Robert Rodriguez experiments with family film formatting in Shorts, a series of short films strung together to tell the story of a 'wishing rock' that gets passed around town. It's "so structurally complicated that it almost qualifies as an experimental film and if it fails - as it does - it would be uncharitable to condemn Rodriguez for that" says the Times (2 stars). It's "bouncy enough" reckons the Telegraph (3 stars), while the Evening Standard thinks "there's more fun to be had from watching the various miracles on display than deciphering the story, or wondering why William H Macy and James Spader took bit parts in it" (2 stars).

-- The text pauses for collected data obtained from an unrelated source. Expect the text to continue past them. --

-- ==== Sys2Proof/Machine/TransferStack.lean ====
section
/-! DEFINITION. Register transfers and the stack (41_transfer_stack.md R140 to R151). One definition per instruction, over the shared operations. -/

namespace Sys2Proof.Machine

/-- `R <- A` with Z and N from the pulled byte (R150): pull, then write A. -/
def pullA (s : State) : State :=
  let m := s.pull
  m.2.result .a m.1

/-- `P <- Pull() | 0x20`, bit 4 copied (R151). -/
def pullP (s : State) : State :=
  let m := s.pull
  m.2.withP (pulledStatus m.1)

/-- TAX, opcode AA (R141). -/
def execTax (s : State) : Result := .next (s.result .x s.a)

/-- TAY, opcode A8 (R142). -/
def execTay (s : State) : Result := .next (s.result .y s.a)

/-- TXA, opcode 8A (R143). -/
def execTxa (s : State) : Result := .next (s.result .a s.x)

/-- TYA, opcode 98 (R144). -/
def execTya (s : State) : Result := .next (s.result .a s.y)

/-- TSX, opcode BA (R145). -/
def execTsx (s : State) : Result := .next (s.result .x s.sp)

/-- TXS, opcode 9A (R146). -/
def execTxs (s : State) : Result := .next (s.withSp s.x)

/-- PHA, opcode 48 (R148). -/
def execPha (s : State) : Result := .next (s.push s.a)

/-- PHP, opcode 08 (R149). -/
def execPhp (s : State) : Result := .next (s.push (pushedByInstruction s.p))

/-- PLA, opcode 68 (R150). -/
def execPla (s : State) : Result := .next (pullA s)

/-- PLP, opcode 28 (R151). -/
def execPlp (s : State) : Result := .next (pullP s)

end Sys2Proof.Machine
end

Chiko is the street name of a Turkish immigrant in Hamburg, involved in the grubby underworld of drugs and violence. It's a "tough and well-observed piece of social realism" says the Standard (3 stars), and the Telegraph bloody loves it: "written and directed in propulsive, no-nonsense style... and it also boasts one of the lead performances of the year" (4 stars). The Independent's less impressed, however, finding "too much of its urban grit seems in thrall to American precedents" (2 stars).

The Wayans Brothers are still churning out their spoofs - the latest is Dance Flick. The Independent thinks even fans "will notice here a thinning in the comedy and a coarsening in its misogynist and homophobic riffs" (1 star), while the Telegraph thinks "scene for scene, there were probably more chuckles in The Reader" (1 star).

Documentary Shooting Robert King is showing at the ICA, and only picks up one review. The titular American photojournalist is, perhaps, "an accidental subject for cameraman Richard Parry: King shows up in Bosnia, shockingly ignorant and dilettante-ish" (Guardian, 3 stars), and this film is made up of footage Parry accumulates over 15 or so years.